Этого было бы достаточно, чтобы вырвать и более сильное чувство, чем то, которое владело юным князем. Страсть еще не слишком сильно захватила его. Он все колебался, как–то робел пред женщиной, которая, видимо, благосклонно относилась к его начинающемуся чувству и невольно волновала его молодое воображение своей дразнящей, великолепной красотой. Однако ее поведение, свободное, даже немного вольное, с мужчинами, слухи о ее похождениях, толки об отношениях царя Алексея и молодой вдовы, ее исключительное влияние при дворе и злоупотребление этим влиянием — все это пугливо отталкивало патриархально воспитанного в суровых и благочестивых правилах юношу. Он невольно прислушивался к нелестным эпитетам, пристегиваемым к имени, которое становилось ему дорого, присматривался к отношениям между нею и другими, с кем ее не боялись ставить рядом, и его сердце тревожно ныло, сомневаясь и боясь убедиться в чем–то ужасном.

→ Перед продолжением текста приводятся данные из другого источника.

theorem State.arrayRun_memOk (s : State) (core : Nat) (o : ArrOp) (fuel : Nat) (hs : MemOk s) : MemOk (s.arrayRun core o fuel) := by
  induction fuel generalizing s core o with
  | zero =>
    unfold State.arrayRun
    repeat' first
      | with_reducible assumption
  | succ n ih =>
    unfold State.arrayRun
    repeat' first
      | with_reducible assumption
      | with_reducible apply State.arrayStep_memOk
      | with_reducible apply memOk.updFar
      | with_reducible apply ih

theorem State.giveUnits_memOk (s : State) (cl i u : Nat) (hs : MemOk s) : MemOk (s.giveUnits cl i u) := by
  unfold State.giveUnits
  repeat' first
    | with_reducible assumption
    | with_reducible apply memOk.updCluster
    | with_reducible apply memOk.updFar

theorem State.reservationGrant_memOk (s : State) (cl : Nat) (hs : MemOk s) : MemOk (s.reservationGrant cl) := by
  unfold State.reservationGrant
  repeat' first
    | with_reducible assumption
    | with_reducible apply memOk.setCluster
    | with_reducible apply State.giveUnits_memOk
    | simp only [memOk_mk, memOk_fold]
    | split

theorem State.askUnits_memOk (s : State) (cl i : Nat) (hs : MemOk s) : MemOk (s.askUnits cl i) := by
  unfold State.askUnits
  repeat' first
    | with_reducible assumption
    | with_reducible apply State.reservationGrant_memOk
    | with_reducible apply memOk_ite

theorem State.arrayRelease_memOk (s : State) (core : Nat) (hs : MemOk s) : MemOk (s.arrayRelease core) := by
  unfold State.arrayRelease
  repeat' first
    | with_reducible assumption
    | with_reducible apply memOk.updCluster
    | with_reducible apply memOk.updFar

theorem State.copyRelease_memOk (s : State) (core : Nat) (hs : MemOk s) : MemOk (s.copyRelease core) := by
  unfold State.copyRelease
  repeat' first
    | with_reducible assumption
    | with_reducible apply memOk.updCluster
    | with_reducible apply memOk.updFar
    | with_reducible apply memOk_ite

theorem State.arrayStart_memOk (s : State) (core : Nat) (hs : MemOk s) : MemOk (s.arrayStart core) := by
  unfold State.arrayStart
  repeat' first
    | with_reducible assumption
    | with_reducible apply memOk.setFar
    | simp only [memOk_mk, memOk_fold]
    | with_reducible apply memOk_ite
    | split

theorem State.arrayLeave_memOk (s : State) (core : Nat) (o : ArrOp) (hs : MemOk s) : MemOk (s.arrayLeave core o) := by
  unfold State.arrayLeave
  repeat' first
    | with_reducible assumption
    | with_reducible apply memOk.updFar
    | with_reducible apply State.arrayRelease_memOk
    | simp only [memOk_mk, memOk_fold]
    | with_reducible apply memOk_ite

theorem State.arrayRetire_memOk (s : State) (core cycles : Nat) (hs : MemOk s) : MemOk (s.arrayRetire core cycles) := by
  unfold State.arrayRetire
  repeat' first
    | with_reducible assumption
    | with_reducible apply State.arrayEffect_memOk
    | with_reducible apply State.arrayLeave_memOk
    | with_reducible apply State.arrayRun_memOk
    | simp only [memOk_mk, memOk_fold]
    | with_reducible apply memOk_ite
    | split

theorem State.arrayAsk_memOk (s : State) (core : Nat) (hs : MemOk s) : MemOk (s.arrayAsk core) := by
  unfold State.arrayAsk
  repeat' first
    | with_reducible assumption
    | with_reducible apply State.askUnits_memOk

theorem State.arrayDrain_memOk (s : State) (core : Nat) (fuel : Nat) (hs : MemOk s) : MemOk (s.arrayDrain core fuel) := by
  induction fuel generalizing s core with
  | zero =>
    unfold State.arrayDrain
    repeat' first
      | with_reducible assumption
  | succ n ih =>
    unfold State.arrayDrain
    repeat' first
      | with_reducible assumption
      | with_reducible apply State.arrayAsk_memOk
      | with_reducible apply State.arrayStart_memOk
      | with_reducible apply State.arrayRetire_memOk
      | with_reducible apply ih
      | simp only [memOk_mk, memOk_fold]
      | with_reducible apply memOk_ite

theorem State.engCheck_memOk (s : State) (core : Nat) (c : EngCmd) (va : Word) (kind : Nat) (hs : MemOk s) : (s.engCheck core c va kind).Ok := by
  unfold State.engCheck
  repeat' first
    | with_reducible assumption
    | with_reducible apply State.translateFor_memOk
    | simp only [memOk_mk, memOk_fold]
    | split
    | (with_reducible refine res_memOk (by with_reducible assumption) ?_)
    | (with_reducible refine resTrap_memOk (by with_reducible assumption) ?_)
    | (with_reducible refine resWait_memOk (by with_reducible assumption) ?_)
    | with_reducible apply engResOk.ok
    | with_reducible apply engResOk.stop
    | with_reducible apply engResOk.wait

theorem State.setEng_memOk (s : State) (core : Nat) (c : EngCmd) (hs : MemOk s) : MemOk (s.setEng core c) := by
  unfold State.setEng
  repeat' first
    | with_reducible assumption
    | with_reducible apply memOk.updFar

theorem State.engRead_memOk (s : State) (core : Nat) (c : EngCmd) (pa n : Nat) (pol : Policy) (mt1 : Bool) (va : Word) (hs : MemOk s) : (s.engRead core c pa n pol mt1 va).Ok := by
  unfold State.engRead
  repeat' first
    | with_reducible assumption
    | with_reducible apply State.loadG_memOk
    | with_reducible apply State.loadM_memOk
    | with_reducible apply State.setEng_memOk
    | simp only [memOk_mk, memOk_fold]
    | with_reducible apply resOk_ite
    | split
    | (with_reducible refine res_memOk (by with_reducible assumption) ?_)
    | (with_reducible refine resTrap_memOk (by with_reducible assumption) ?_)
    | (with_reducible refine resWait_memOk (by with_reducible assumption) ?_)
    | with_reducible apply engResOk.ok
    | with_reducible apply engResOk.stop
    | with_reducible apply engResOk.wait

Так прошло много дней и даже месяцев с их первой встречи. Леон Вахтангович пребывал в томительной тревоге, скучно живя изо дня в день и даже охладев к мысли найти свой кинжал.
Его друг, стрелец Пров Степанович, навестил его два раза по возвращении из Дубновки от отца, где пробыл несколько месяцев, спасаясь от преследования Черкасского, и радовался, что грузин, по–видимому, отказался от прежней упрямой мысли.
— Так–то лучше, — говорил он. — Кинжал что?! Плевое дело!.. Мало ли их у заезжих купцов? А Черкасскому лучше на глаза не показываться! Да, может, о нас и позабыл; говорят — женится, ему теперь не до нас!